Достав том наугад, я пролистал его до первой карандашной пометки:
Неужели же, чтобы стать образованным человеком, необходимо повидать Чикаго, – жалобно спросил мистер Эрскин.
Это из “Дориана Грея”, грустной притчи о постаревшем портрете.
11. Как и словно
Метафору объединяет с юмором тайна происхождения. Азимов уверял, что только пришельцы сочиняют анекдоты. И я склонен ему верить, так как тоже не встречал их автора. Кажется, что само время снимает анекдот с языка – мгновенно и кстати.
Но если анекдот заводится в толще коллективного языка, то метафора – счастливое сравнение – собственность писателя. При этом метафору, как и шутку, нельзя выдумать. Вернее можно, но не нужно. Вымученный смех, которым нас часто травят эстрадные профессионалы, оставляет ощущение неловкости. Трудное – не смешно, смешно то, что пришло само и даром.
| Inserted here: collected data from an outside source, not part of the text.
-- ==== Sys2Proof/Tests/Slice0.lean ====
section
/-! SUPPORT. Tests of the model: the well-formedness checks each refuse a command, a witness for the hypotheses of each
statement (a state and operands that meet them together, clause by clause), and single steps whose results are the
spec's own worked examples or its rules' plain words. -/

namespace Sys2Proof.Tests

open Sys2Proof Sys2Proof.Machine

/-! ## Well-formedness -/

theorem test_ill_formed_from_watchdogFirstExpiry :
    ([.watchdogFirstExpiry 4,
      .p2Evaluate 16,
      .ruleNop 4 0,
      .ruleBool 4 0,
      .ruleCmp 4 0,
      .ruleArith 4 0,
      .ruleScale 4 0,
      .ruleSel 4 0,
      .ruleEdge 4 0,
      .ruleLatch 4 0,
      .ruleTon 4 0,
      .ruleTof 4 0,
      .ruleCnt 4 0,
      .ruleZone 4 0,
      .ruleSnap 4 0,
      .ruleBarrier 4 0,
      .mailboxWrite 4 0 0,
      .mailboxWrite 0 (2 ^ 32) 0,
      .mailboxWrite 0 0 (2 ^ 32),
      .aliasWrite 3 0 0 [],
      .aliasWrite 0 256 0 [],
      .aliasWrite 0 0 64 [],
      .trainFramePass 0 0 0 4 [],
      .trainFifoStomp 4 0] : List Instr).all (fun c => !c.wf) = true := by decide

theorem test_ill_formed_from_trainFifoStomp2 :
    ([.trainFifoStomp 0 4,
      .headStartLaunch 2,
      .trackReturn 4,
      .trainBroken 4,
      .trainOverdue 4,
      .repairLaunch 4,
      .roleCommand 4096 false false,
      .swLapWrite (2 ^ 24) false,
      .layoutDataAccess (some (2 ^ 32)),
      .txdisForce 4 false false,
      .pmaSignalDetect 4,
      .syncHoldExpiry 4,
      .signalDetectLost 4,
      .lossOfSignal 4 0,
      .lossOfSignal 0 3,
      .remoteFault 4 false,
      .hiBer 4 false,
      .modChg 4 false false false,
      .sfpMgmtGo 4 0 0 false false,
      .sfpMgmtGo 0 256 0 false false,
      .sfpMgmtGo 0 0 256 false false,
      .sfpMgmtDone 4 false 0,
      .sfpMgmtDone 0 false 256,
      .unwrapRequest 4] : List Instr).all (fun c => !c.wf) = true := by decide

theorem test_ill_formed_from_unwrapResend :
    ([.unwrapResend 4,
      .unwrapAck 4 0 0,
      .unwrapAck 0 3 0,
      .unwrapAck 0 0 (2 ^ 24),
      .unwrap 4,
      .linkDelayStart 4,
      .delayRequest 0 4 0 0,
      .delayRequest 0 0 (2 ^ 16) 0,
      .delayResponse 0 0 4 0 0,
      .delayResponse 0 0 0 (2 ^ 16) 0,
      .delayNoResponse 4,
      .faultNoticeRefresh 4,
      .captureEdge 0 32 false,
      .capturePop 32,
      .triggerArm 3 0 0,
      .triggerArm 0 32 0,
      .triggerArm 0 0 (2 ^ 40),
      .triggerFire 32,
      .pulseEnd 32,
      .triggerDisarm 3 0,
      .triggerDisarm 0 32,
      .wideLowRead 3 0,
      .wideLowRead 0 (2 ^ 32),
      .wideLowWrite 3 0 0] : List Instr).all (fun c => !c.wf) = true := by decide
Метафора – такой же дар. И на вопрос “чей?”, я отказываюсь отвечать, потому что, откуда счастье, я тоже не знаю. Достаточно того, что оно встречается, бывает или хотя бы случается. А чтобы не упустить своего, надо, как нас учили, всегда быть готовым. Опытный автор умеет ждать. Элиот советовал поэтам поддерживать форму, сочиняя стихи каждый день, чтобы не проворонить удачу. Прихотливая, как все дары Фортуны, она сама выбирает место и время встречи, и нам надо там оказаться.
Настоящую метафору нельзя не узнать уже потому, что она является сразу: с морозу, еще чужая, незнакомая, дикая. Брать или не брать – решать тебе, но другой не жди. Метафору нельзя улучшить, уточнить, дополнить или обкромсать. Квант истины, она дается целиком и ни за что не отвечает. Хорошая метафора никогда не к месту. Наоборот, она его портит, останавливая движение мысли или разворачивая ее в совсем другую сторону. Диктуя волю автору, метафора, если ее впустить в предложение, захватывает власть над текстом, управляя им по-своему до тех пор, пока не явится другая метафора, и все начнется сначала.
Опасность такого подарка очевидна, но если автор, решив, что даже троянскому коню в зубы не смотрят, отпустит вожжи, страница может завести туда, где еще никто не был.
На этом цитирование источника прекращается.